#### What you will do
Below are entries; work out how many of their lines include the string "simp", and reply with the number only.

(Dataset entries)
-- ==== Sys2Proof/Config.lean ====
section
/-! DEFINITION. What the spec leaves open (00_scope.md R9) and the free values (93_implementation_defined.md
U4, U5, U7). An opaque constant has no value any proof can see: a claim holds whatever it is. -/

namespace Sys2Proof

/-- The two byte orders an embedding may lay a buffer out in (20_memory.md R37). -/
inductive ByteOrder where
  | little
  | big
deriving DecidableEq, Repr, Inhabited

/-- `COUNT_WIDTH`, OPEN (R9, D19, U9): the width of a realisation's count operand. No command reads it:
the model takes `count` and the offsets as unbounded natural numbers (log entry 13). -/
opaque Config.countWidth : Nat

/-- `BUFFER_BYTE_ORDER`, OPEN (R9, R37, D13, U10). No command reads it; only the byte layout of an embedding
(Machine/Embedding.lean) does. -/
opaque Config.bufferByteOrder : ByteOrder

/-- `LATENCY` in cycles (R9, R123, D18): 0. No rule depends on it. -/
def Config.latency : Nat := 0

/-- What `f16_out` shows at each instant at which `f32_in` is undriven: any value (R115, D21, U7; log entry 9). -/
opaque Config.undrivenOutput : Nat → Bits16

/-- The draw for element `j` of `OUT`, in concurrent episode `n`, when two or more concurrent callers write it:
any 16-bit value (R43 (b), D12, U4; log entry 11). -/
opaque Config.racedOutput (n j : Nat) : Bits16

/-- The draw for element `i` of `IN`, in concurrent episode `n`, as caller `a` reads it in the command after which `k`
of its commands are to come, when another agent writes it meanwhile: any 32-bit value (R43 (c), D12, U5; log entry
11). -/
opaque Config.racedInput (n a k i : Nat) : Bits32

end Sys2Proof
end

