end Sys2Proof.Machine

/-! ### The fields of an assembled result and the words of the clipped classes (30_encoding.md R50, R53) -/

namespace Sys2Proof.Machine

@[simp] theorem fp16Sign_assembleResult (s : BitVec 1) (e : BitVec 5) (m : BitVec 10) :
    fp16Sign (assembleResult s e m) = s := by
  rw [assembleResult_eq_append, fp16Sign, BitVec.extractLsb'_append_eq_of_le (by decide)]
  exact BitVec.extractLsb'_append_eq_left

@[simp] theorem fp16Exponent_assembleResult (s : BitVec 1) (e : BitVec 5) (m : BitVec 10) :
    fp16Exponent (assembleResult s e m) = e := by
  rw [assembleResult_eq_append, fp16Exponent, BitVec.extractLsb'_append_eq_of_le (by decide)]
  exact BitVec.extractLsb'_append_eq_right

@[simp] theorem fp16Mantissa_assembleResult (s : BitVec 1) (e : BitVec 5) (m : BitVec 10) :
    fp16Mantissa (assembleResult s e m) = m := by
  rw [assembleResult_eq_append]
  exact BitVec.extractLsb'_append_eq_right

/-- Every result keeps the sign of its input; the class decides the other two fields only. -/
theorem convert_eq_assembleResult (x : Bits32) :
    ∃ e m, convert x = assembleResult (fp32Sign x) e m := by
  cases h : classOf x with
  | zero => exact ⟨_, _, convert_eq_assembleResult_of_zero h⟩
  | clip => exact ⟨_, _, convert_eq_assembleResult_of_clip h⟩
  | normal => exact ⟨_, _, convert_eq_assembleResult_of_normal h⟩

theorem fp16Sign_convert (x : Bits32) : fp16Sign (convert x) = fp32Sign x := by
  obtain ⟨e, m, h⟩ := convert_eq_assembleResult x
  rw [h, fp16Sign_assembleResult]

/-- The mask `0x8000` keeps bit 15 of a 16-bit word. -/
theorem and_sign16_eq (y : Bits16) : y &&& sign16 = (fp16Sign y).setWidth 16 <<< 15 := by
  ext i hi
  obtain hlow | rfl : i < 15 ∨ i = 15 := by omega
  · simp [getElem_sign16, hlow, hlow.ne]
  · simp [fp16Sign, getElem_sign16]

theorem convert_and_sign16 (x : Bits32) : convert x &&& sign16 = signField x := by
  rw [and_sign16_eq, fp16Sign_convert, signField_eq]

/-- The word of the zero class (R69). -/
theorem assembleResult_zero (s : BitVec 1) :
    assembleResult s 0#5 0#10 = if s = 1#1 then 0x8000#16 else 0x0000#16 := by
  obtain rfl | rfl := BitVec.eq_zero_or_eq_one s <;> rfl

/-- The word of the clip class (R70). -/
theorem assembleResult_infinity (s : BitVec 1) :
    assembleResult s 31#5 0#10 = if s = 1#1 then 0xFC00#16 else 0x7C00#16 := by
  obtain rfl | rfl := BitVec.eq_zero_or_eq_one s <;> rfl

theorem convert_eq_signedZero {x : Bits32} (h : rawExponent x ≤ 112) :
    convert x = if fp32Sign x = 1#1 then 0x8000#16 else 0x0000#16 := by
  rw [convert_eq_assembleResult_of_zero (classOf_eq_zero.2 h), assembleResult_zero]

theorem convert_eq_signedInfinity {x : Bits32} (h : 143 ≤ rawExponent x) :
    convert x = if fp32Sign x = 1#1 then 0xFC00#16 else 0x7C00#16 := by
  rw [convert_eq_assembleResult_of_clip (classOf_eq_clip.2 h), assembleResult_infinity]

end Sys2Proof.Machine

/-! ### The classes by adjusted exponent (40_convert_one.md R67, R69 to R71) -/

namespace Sys2Proof.Machine

theorem adjustedExponent_le_clipLo {x : Bits32} : adjustedExponent x ≤ 0 ↔ rawExponent x ≤ 112 := by
  rw [adjustedExponent_eq]
  omega

theorem adjustedExponent_ge_clipHi {x : Bits32} : adjustedExponent x ≥ 31 ↔ rawExponent x ≥ 143 := by
  rw [adjustedExponent_eq]
  omega

theorem adjustedExponent_normal {x : Bits32} :
    1 ≤ adjustedExponent x ∧ adjustedExponent x ≤ 30 ↔ 113 ≤ rawExponent x ∧ rawExponent x ≤ 142 := by
  rw [adjustedExponent_eq]
  omega

theorem fp16Mantissa_convert_of_zero {x : Bits32} (h : classOf x = .zero) : fp16Mantissa (convert x) = 0#10 := by
  rw [convert_eq_assembleResult_of_zero h, fp16Mantissa_assembleResult]

theorem fp16Mantissa_convert_of_clip {x : Bits32} (h : classOf x = .clip) : fp16Mantissa (convert x) = 0#10 := by
  rw [convert_eq_assembleResult_of_clip h, fp16Mantissa_assembleResult]

/-- Five bits hold the adjusted exponent of the normal class (R71). -/
theorem toNat_fp16Exponent_of_normal {x : Bits32} (h : classOf x = .normal) :
    ((fp16Exponent (convert x)).toNat : Int) = adjustedExponent x := by
  rw [convert_eq_assembleResult_of_normal h, fp16Exponent_assembleResult, BitVec.toNat_ofInt]
  obtain ⟨hlo, hhi⟩ := adjustedExponent_normal.2 (classOf_eq_normal.1 h)
  omega

/-- Only the normal class has a nonzero mantissa, so no output is a subnormal (R77) or a NaN (R78). -/
theorem fp16Exponent_range_of_mantissa_ne_zero {x : Bits32} (h : fp16Mantissa (convert x) ≠ 0#10) :
    1 ≤ (fp16Exponent (convert x)).toNat ∧ (fp16Exponent (convert x)).toNat ≤ 30 := by
  cases hclass : classOf x with
  | zero => exact absurd (fp16Mantissa_convert_of_zero hclass) h
  | clip => exact absurd (fp16Mantissa_convert_of_clip hclass) h
  | normal =>
    have hexp := toNat_fp16Exponent_of_normal hclass
    have hadj := adjustedExponent_normal.2 (classOf_eq_normal.1 hclass)
    omega

/-- In the range of the normal class, placing all of `adj` at bit 10 loses and adds no bit (R71). -/
theorem exponentField_eq {adj : Int} (hlo : 0 ≤ adj) (hhi : adj < 32) :
    exponentField adj = BitVec.ofInt 16 adj <<< 10 := by
  have hwiden : (BitVec.ofInt 5 adj).setWidth 16 = BitVec.ofInt 16 adj := by
    apply BitVec.eq_of_toNat_eq
    simp only [BitVec.toNat_setWidth, BitVec.toNat_ofInt]
    omega
  rw [exponentField, hwiden]

end Sys2Proof.Machine

/-! ### The pseudocode, and the bits `Convert` reads (40_convert_one.md R63, R66 to R68) -/

namespace Sys2Proof.Machine

/-- The pseudocode of R63 tests the adjusted exponent where the model tests the class. -/
theorem convert_eq_ite (x : Bits32) :
    convert x =
      if adjustedExponent x ≤ 0 then signField x
      else if adjustedExponent x ≥ 31 then signField x ||| inf16
      else signField x ||| exponentField (adjustedExponent x) ||| mantissaField x := by
  split_ifs with hzero hclip
  · exact convert_of_zero (classOf_eq_zero.2 (adjustedExponent_le_clipLo.1 hzero))
  · exact convert_of_clip (classOf_eq_clip.2 (adjustedExponent_ge_clipHi.1 hclip))
  · exact convert_of_normal (classOf_eq_normal.2 (adjustedExponent_normal.1 (by omega)))

/-- A field of a field, at any start. -/
theorem extractLsb'_of_extractLsb' {w start len i n : Nat} {x : BitVec w} (h : i + n ≤ len) :
    (x.extractLsb' start len).extractLsb' i n = x.extractLsb' (start + i) n := by
  ext j hj
  have hin : i + j < len := by omega
  simp [hin, Nat.add_assoc]

/-- `Convert` reads the sign, the exponent and the top 10 mantissa bits only (R66 to R68). -/
theorem convert_congr {x x' : Bits32} (hsign : fp32Sign x' = fp32Sign x)
    (hexp : fp32Exponent x' = fp32Exponent x) (hmant : x'.extractLsb' 13 10 = x.extractLsb' 13 10) :
    convert x' = convert x := by
  have hs : signField x' = signField x := by rw [signField_eq, signField_eq, hsign]
  have hm : mantissaField x' = mantissaField x := by rw [mantissaField_eq, mantissaField_eq, hmant]
  have hadj : adjustedExponent x' = adjustedExponent x := by rw [adjustedExponent, rawExponent, hexp]; rfl
  rw [convert_eq_ite, convert_eq_ite, hs, hadj, hm]

end Sys2Proof.Machine

/-! ### The scalar conversion (40_convert_one.md) -/

namespace Sys2Proof.Machine
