-- ==== Sys2Proof/Machine/Numbers.lean ====
section
/-! DEFINITION. Numbers: sub-elements (R14, R102), number formats and rounding, that is the values of codes (R46 to R50), exact
sums and products (R60, R65) and the one rounding of an exact value (R53 to R58), and the operations of atomics (R198). -/

namespace Sys2Proof.Machine

/-! ### Sub-elements -/

/-- `elem`: sub-element k of width W (R14). -/
def elem (x : Word64) (w k : Nat) : Nat := (x.toNat >>> (k * w)) % 2 ^ w

/-- `setelem`. -/
def setElem (x : Word64) (w k y : Nat) : Word64 :=
  let mask := (2 ^ w - 1) <<< (k * w)
  BitVec.ofNat 64 ((x.toNat &&& (2 ^ 64 - 1 - mask)) ||| ((y % 2 ^ w) <<< (k * w)))

/-- The value with sub-elements `g 0`, `g 1` and so on, `n` of them. -/
def packElems (w : Nat) (g : Nat → Nat) : Nat → Word64
  | 0 => 0
  | n + 1 => setElem (packElems w g n) w n (g n)

/-- `sext` of a W-bit number. -/
def signed (w x : Nat) : Int := if x < 2 ^ (w - 1) then x else (x : Int) - 2 ^ w

/-- `wrap`. -/
def wrapInt (w : Nat) (x : Int) : Nat := (x % 2 ^ w).toNat

/-- `sats`. -/
def satSigned (w : Nat) (x : Int) : Nat := wrapInt w (max (-2 ^ (w - 1)) (min (2 ^ (w - 1) - 1) x))

/-- `satu`. -/
def satUnsigned (w : Nat) (x : Int) : Nat := wrapInt w (max 0 (min (2 ^ w - 1) x))

/-- The result step of R102: the exact value clamped or wrapped. -/
def fit (w : Nat) (unsigned sat : Bool) (x : Int) : Nat :=
  if sat then (if unsigned then satUnsigned w x else satSigned w x) else wrapInt w x

/-- The exact value lies outside the range of R102. -/
def outOfRange (w : Nat) (unsigned : Bool) (x : Int) : Bool :=
  if unsigned then x < 0 || (2 ^ w : Int) ≤ x else x < -2 ^ (w - 1) || (2 ^ (w - 1) : Int) ≤ x

/-- A W-bit element read as a number (R102). -/
def number (unsigned : Bool) (w e : Nat) : Int := if unsigned then e else signed w e

/-- A sub-element read as R102 reads it. -/
def readElem (unsigned : Bool) (w : Nat) (x : Word64) (k : Nat) : Int := number unsigned w (elem x w k)

/-- The immediate spread over sub-elements of width W: its low min(W, 32) bits, sign-extended to W, in each (R102). -/
def spreadImm (imm : BitVec 32) (w : Nat) : Word64 :=
  let low := min w 32
  packElems w (fun _ => wrapInt w (signed low (imm.toNat % 2 ^ low))) (64 / w)

/-! ### Exact values -/

/-- An exact value: `fin neg m e` is m × 2^e with a sign, signed zeros included. -/
inductive Fp where
  | nan
  | inf (neg : Bool)
  | fin (neg : Bool) (m : Nat) (e : Int)
  deriving DecidableEq, Repr

def Fp.zero (neg : Bool) : Fp := .fin neg 0 0

/-- m × 2^e as a multiple of 2^lo, for lo at most e. -/
def scaled (m : Nat) (e lo : Int) : Nat := m * 2 ^ (e - lo).toNat

def Fp.neg : Fp → Fp
  | .nan => .nan
  | .inf n => .inf !n
  | .fin n m e => .fin (!n) m e

def Fp.isNan : Fp → Bool
  | .nan => true
  | _ => false

def Fp.isZero : Fp → Bool
  | .fin _ 0 _ => true
  | _ => false

def Fp.sign : Fp → Bool
  | .nan => false
  | .inf n => n
  | .fin n _ _ => n

/-- floor(log2 |x|) of a nonzero finite value. -/
def Fp.log2 : Fp → Int
  | .fin _ m e => Nat.log2 m + e
  | _ => 0

/-- The product; 0 × ∞ is a NaN (R129). -/
def Fp.mul : Fp → Fp → Fp
  | .nan, _ | _, .nan => .nan
  | .inf a, .inf b => .inf (a != b)
  | .inf a, .fin b m _ => if m = 0 then .nan else .inf (a != b)
  | .fin a m _, .inf b => if m = 0 then .nan else .inf (a != b)
  | .fin a m e, .fin b k j => .fin (a != b) (m * k) (e + j)

/-- The value times 2^n. -/
def Fp.shift (x : Fp) (n : Int) : Fp :=
  match x with
  | .fin s m e => .fin s m (e + n)
  | _ => x

/-- The value as an integer multiple of 2^lo. -/
def Fp.asInt (lo : Int) : Fp → Int
  | .fin n m e => if n then -(scaled m e lo : Int) else scaled m e lo
  | _ => 0

/-- The least exponent of the nonzero finite terms. -/
def leastExp : List Fp → Int
  | [] => 0
  | .fin _ m e :: rest =>
    if m = 0 then leastExp rest else if rest.all fun x => x.isZero then e else min e (leastExp rest)
  | _ :: rest => leastExp rest

/-- The exact sum of terms, with the sign of a zero result for rounding mode `rm` (R60, R65). -/
def sumExact (rm : Nat) (terms : List Fp) : Fp :=
  if terms.any Fp.isNan then .nan
  else
    let up := terms.contains (.inf false)
    let down := terms.contains (.inf true)
    if up && down then .nan
    else if up then .inf false
    else if down then .inf true
    else
      let finite := terms.map fun x =>
        match x with
        | .fin n 0 _ => Fp.fin n 0 0
        | _ => x
      let lo := leastExp finite
      let total : Int := (finite.map fun x => if x.isZero then 0 else x.asInt lo).sum
      if total = 0 then
        if finite.all fun x => x.isZero && !x.sign then .zero false
        else if finite.all fun x => x.isZero && x.sign then .zero true
        else .zero (rm == 3)
      else .fin (total < 0) total.natAbs lo

/-- The order of values, −0 below +0 (R130). -/
def Fp.lt (a b : Fp) : Bool :=
  match a, b with
  | .nan, _ | _, .nan => false
  | .inf n, .inf k => n && !k
  | .inf n, .fin _ _ _ => n
  | .fin _ _ _, .inf k => !k
  | .fin n m e, .fin k j i =>
    let lo := min e i
    let x := Fp.asInt lo (.fin n m e)
    let y := Fp.asInt lo (.fin k j i)
    x < y || (x = y && m = 0 && n && !k)

/-- Equality of values, −0 and +0 being equal (R131). -/
def Fp.same (a b : Fp) : Bool :=
  match a, b with
  | .nan, _ | _, .nan => false
  | .fin n m e, .fin k j i => (m = 0 && j = 0) || Fp.asInt (min e i) (.fin n m e) = Fp.asInt (min e i) (.fin k j i)
  | _, _ => a == b

/-! ### Floating formats (R46, R47) -/

/-- How a format uses its greatest exponent field. -/
inductive Top where
  | ieee | e4m3 | finite
  deriving DecidableEq, Repr

/-- A floating format: exponent and mantissa widths, bias, the use of the top exponent, and the unused low bits of its
container. -/
structure FloatFmt where
  ebits : Nat
  mbits : Nat
  bias : Int
  top : Top
  pad : Nat
  deriving DecidableEq, Repr

def f64Fmt : FloatFmt := ⟨11, 52, 1023, .ieee, 0⟩
def f32Fmt : FloatFmt := ⟨8, 23, 127, .ieee, 0⟩
def b16Fmt : FloatFmt := ⟨8, 7, 127, .ieee, 0⟩
def h16Fmt : FloatFmt := ⟨5, 10, 15, .ieee, 0⟩

/-- The floating format of a code 0 to 9 (R46). -/
def floatFmt (code : Nat) : FloatFmt :=
  match code with
  | 0 => f64Fmt
  | 1 => f32Fmt
  | 2 => ⟨8, 10, 127, .ieee, 13⟩
  | 3 => b16Fmt
  | 4 => h16Fmt
  | 5 => ⟨5, 2, 15, .ieee, 0⟩
  | 6 => ⟨4, 3, 7, .e4m3, 0⟩
  | 7 => ⟨3, 2, 3, .finite, 0⟩
  | 8 => ⟨2, 3, 1, .finite, 0⟩
  | _ => ⟨2, 1, 1, .finite, 0⟩

/-- The exponent of the least significant bit of subnormals. -/
def FloatFmt.lowExp (t : FloatFmt) : Int := 1 - t.bias - t.mbits

/-- The least exponent of a normal value. -/
def FloatFmt.minExp (t : FloatFmt) : Int := 1 - t.bias

/-- The value of a code (R47, R48); bits above the code are ignored. -/
def FloatFmt.value (t : FloatFmt) (raw : Nat) : Fp :=
  let code := raw >>> t.pad
  let man := code % 2 ^ t.mbits
  let expo := (code >>> t.mbits) % 2 ^ t.ebits
  let neg := (code >>> (t.mbits + t.ebits)) % 2 = 1
  let ones := 2 ^ t.ebits - 1
  if t.top = .ieee ∧ expo = ones then (if man = 0 then .inf neg else .nan)
  else if t.top = .e4m3 ∧ expo = ones ∧ man = 2 ^ t.mbits - 1 then .nan
  else if expo = 0 then .fin neg man t.lowExp
  else .fin neg (man + 2 ^ t.mbits) (expo - t.bias - t.mbits)

/-- The code with a sign, an exponent field and a mantissa. -/
def FloatFmt.code (t : FloatFmt) (neg : Bool) (expo man : Nat) : Nat :=
  (((if neg then 2 ^ t.ebits else 0) + expo) * 2 ^ t.mbits + man) * 2 ^ t.pad

/-- The largest finite magnitude with a sign. -/
def FloatFmt.maxCode (t : FloatFmt) (neg : Bool) : Nat :=
  let ones := 2 ^ t.ebits - 1
  match t.top with
  | .ieee => t.code neg (ones - 1) (2 ^ t.mbits - 1)
  | .e4m3 => t.code neg ones (2 ^ t.mbits - 2)
  | .finite => t.code neg ones (2 ^ t.mbits - 1)

/-- The canonical quiet NaN; +0 in a format without one (R57, R58). -/
def FloatFmt.qnan (t : FloatFmt) : Nat :=
  let ones := 2 ^ t.ebits - 1
  match t.top with
  | .ieee => t.code false ones (2 ^ (t.mbits - 1))
  | .e4m3 => t.code false ones (2 ^ t.mbits - 1)
  | .finite => 0

def FloatFmt.infCode (t : FloatFmt) (neg : Bool) : Nat := t.code neg (2 ^ t.ebits - 1) 0

/-- The rounding of a magnitude m / 2^sh to an integer in mode `rm` (R53). -/
def roundShift (rm : Nat) (neg : Bool) (m sh : Nat) : Nat :=
  let q := m / 2 ^ sh
  let r := m % 2 ^ sh
  let up :=
    if r = 0 then false
    else if rm = 0 then 2 ^ sh < 2 * r || (2 * r = 2 ^ sh && q % 2 = 1)
    else if rm = 1 then false
    else if rm = 2 then !neg
    else neg
  if up then q + 1 else q

/-- The rounded magnitude of a nonzero value as an integer and the exponent of its unit (R54, first step). -/
def FloatFmt.rounded (t : FloatFmt) (rm : Nat) (neg : Bool) (m : Nat) (e : Int) : Nat × Int :=
  let unit := max (Nat.log2 m + e - t.mbits) t.lowExp
  if unit ≤ e then (scaled m e unit, unit) else (roundShift rm neg m (unit - e).toNat, unit)

/-- The result of an overflow (R54, second step). -/
def FloatFmt.overflow (t : FloatFmt) (rm : Nat) (sat neg : Bool) : Nat :=
  if sat then t.maxCode neg
  else
    match t.top with
    | .e4m3 => t.qnan
    | .finite => t.maxCode neg
    | .ieee => if rm = 0 ∨ (rm = 2 ∧ !neg) ∨ (rm = 3 ∧ neg) then t.infCode neg else t.maxCode neg

/-- `round_to` (R54, R57, R58). -/
def FloatFmt.round (t : FloatFmt) (rm : Nat) (sat : Bool) (x : Fp) : Nat :=
  match x with
  | .nan => t.qnan
  | .inf n =>
    match t.top with
    | .ieee => t.infCode n
    | .e4m3 => if sat then t.maxCode n else t.qnan
    | .finite => t.maxCode n
  | .fin n m e =>
    if m = 0 then t.code n 0 0
    else
      let (q, unit) := t.rounded rm n m e
      if q < 2 ^ t.mbits then t.code n 0 q
      else
        let (q, unit) := if q = 2 ^ (t.mbits + 1) then (2 ^ t.mbits, unit + 1) else (q, unit)
        let expo := (unit + t.mbits + t.bias).toNat
        let c := t.code n expo (q - 2 ^ t.mbits)
        if expo ≥ 2 ^ t.ebits ∨ t.maxCode n < c then t.overflow rm sat n else c

/-! ### Integers and half steps -/

/-- The integer nearest to a finite value in mode `rm`. -/
def roundInt (rm : Nat) (x : Fp) : Int :=
  match x with
  | .fin n m e =>
    let k : Nat := if 0 ≤ e then scaled m e 0 else roundShift rm n m (-e).toNat
    if n then -(k : Int) else k
  | _ => 0

/-- A non-integer value converted into an integer format (R56, R57). -/
def toInteger (w : Nat) (unsigned : Bool) (rm : Nat) (x : Fp) : Nat :=
  match x with
  | .nan => 0
  | .inf n =>
    if unsigned then (if n then 0 else 2 ^ w - 1) else wrapInt w (if n then -2 ^ (w - 1) else 2 ^ (w - 1) - 1)
  | x => fit w unsigned true (roundInt rm x)

/-- The value n + 1/2 of a half-step code of w bits (R50). -/
def halfStep (w raw : Nat) : Fp :=
  let t := 2 * signed w (raw % 2 ^ w) + 1
  .fin (t < 0) t.natAbs (-1)

/-- floor and ceiling of x − 1/2. -/
def lessHalf (up : Bool) (x : Fp) : Int :=
  roundInt (if up then 2 else 3) (sumExact 0 [x, .fin true 1 (-1)])

/-- Conversion into a half-step format of w bits (R55, R57). -/
def toHalfStep (w rm : Nat) (x : Fp) : Nat :=
  let top : Int := 2 ^ (w - 1) - 1
  let n : Int :=
    match x with
    | .nan => 0
    | .inf neg => if neg then -top - 1 else top
    | .fin neg m e =>
      if rm = 2 then lessHalf true x
      else if rm = 3 then lessHalf false x
      else
        let mag : Int := if rm = 0 then roundInt 1 (.fin false m e) else max 0 (lessHalf false (.fin false m e))
        if neg then -mag - 1 else mag
  wrapInt w (max (-top - 1) (min top n))

/-! ### Element encodings by code (R46) -/

/-- The integer formats: width and signedness of codes 10 to 13. -/
def intFmt (code : Nat) : Nat × Bool :=
  match code with
  | 10 => (8, false)
  | 11 => (8, true)
  | 12 => (4, false)
  | _ => (4, true)

def isIntCode (code : Nat) : Bool := 10 ≤ code && code ≤ 13

def intValue (code raw : Nat) : Int :=
  let (w, u) := intFmt code
  if u then (raw % 2 ^ w : Nat) else signed w (raw % 2 ^ w)

/-- An integer as an exact value. -/
def ofInt (x : Int) : Fp := .fin (x < 0) x.natAbs 0

/-- The exact value of an element code (R47 to R50). -/
def valueOf (code raw : Nat) : Fp :=
  if code ≤ 9 then (floatFmt code).value raw
  else if isIntCode code then ofInt (intValue code raw)
  else halfStep (if code = 14 then 4 else 2) raw

/-- An exact non-integer value converted into an element encoding (R54 to R57). -/
def convert (code rm : Nat) (sat : Bool) (x : Fp) : Nat :=
  if code ≤ 9 then (floatFmt code).round rm sat x
  else if isIntCode code then toInteger (intFmt code).1 (intFmt code).2 rm x
  else toHalfStep (if code = 14 then 4 else 2) rm x

/-- FMIN and FMAX on codes (R130). -/
def pickCode (t : FloatFmt) (greater : Bool) (a b : Nat) : Nat :=
  let x := t.value a
  let y := t.value b
  match x.isNan, y.isNan with
  | true, true => t.qnan
  | true, false => b
  | false, true => a
  | false, false => if greater then (if x.lt y then b else a) else if y.lt x then b else a

/-- The rounded sum of two codes (R129). -/
def addCodes (t : FloatFmt) (rm : Nat) (sat : Bool) (a b : Nat) : Nat := t.round rm sat (sumExact rm [t.value a, t.value b])

/-! ### Atomics (R198) -/

/-- The floating format of an atomic (R198). -/
def atomFmt (width : Width) : FloatFmt :=
  match width with
  | .d => f64Fmt
  | .w => f32Fmt
  | _ => h16Fmt

/-- The new value of an atomic from the old one and the operand (R198). -/
def atomValue (t : Nat) (width : Width) (o b : Nat) : Nat :=
  let w := width.bits
  match t with
  | 0 => (o + b) % 2 ^ w
  | 1 => if signed w b < signed w o then b else o
  | 2 => if signed w o < signed w b then b else o
  | 3 => min o b
  | 4 => max o b
  | 5 => o &&& b
  | 6 => o ||| b
  | 7 => o ^^^ b
  | 8 => b
  | 9 => addCodes (atomFmt width) 0 false o b
  | 10 => pickCode (atomFmt width) false o b
  | _ => pickCode (atomFmt width) true o b

end Sys2Proof.Machine
end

#### Answer
7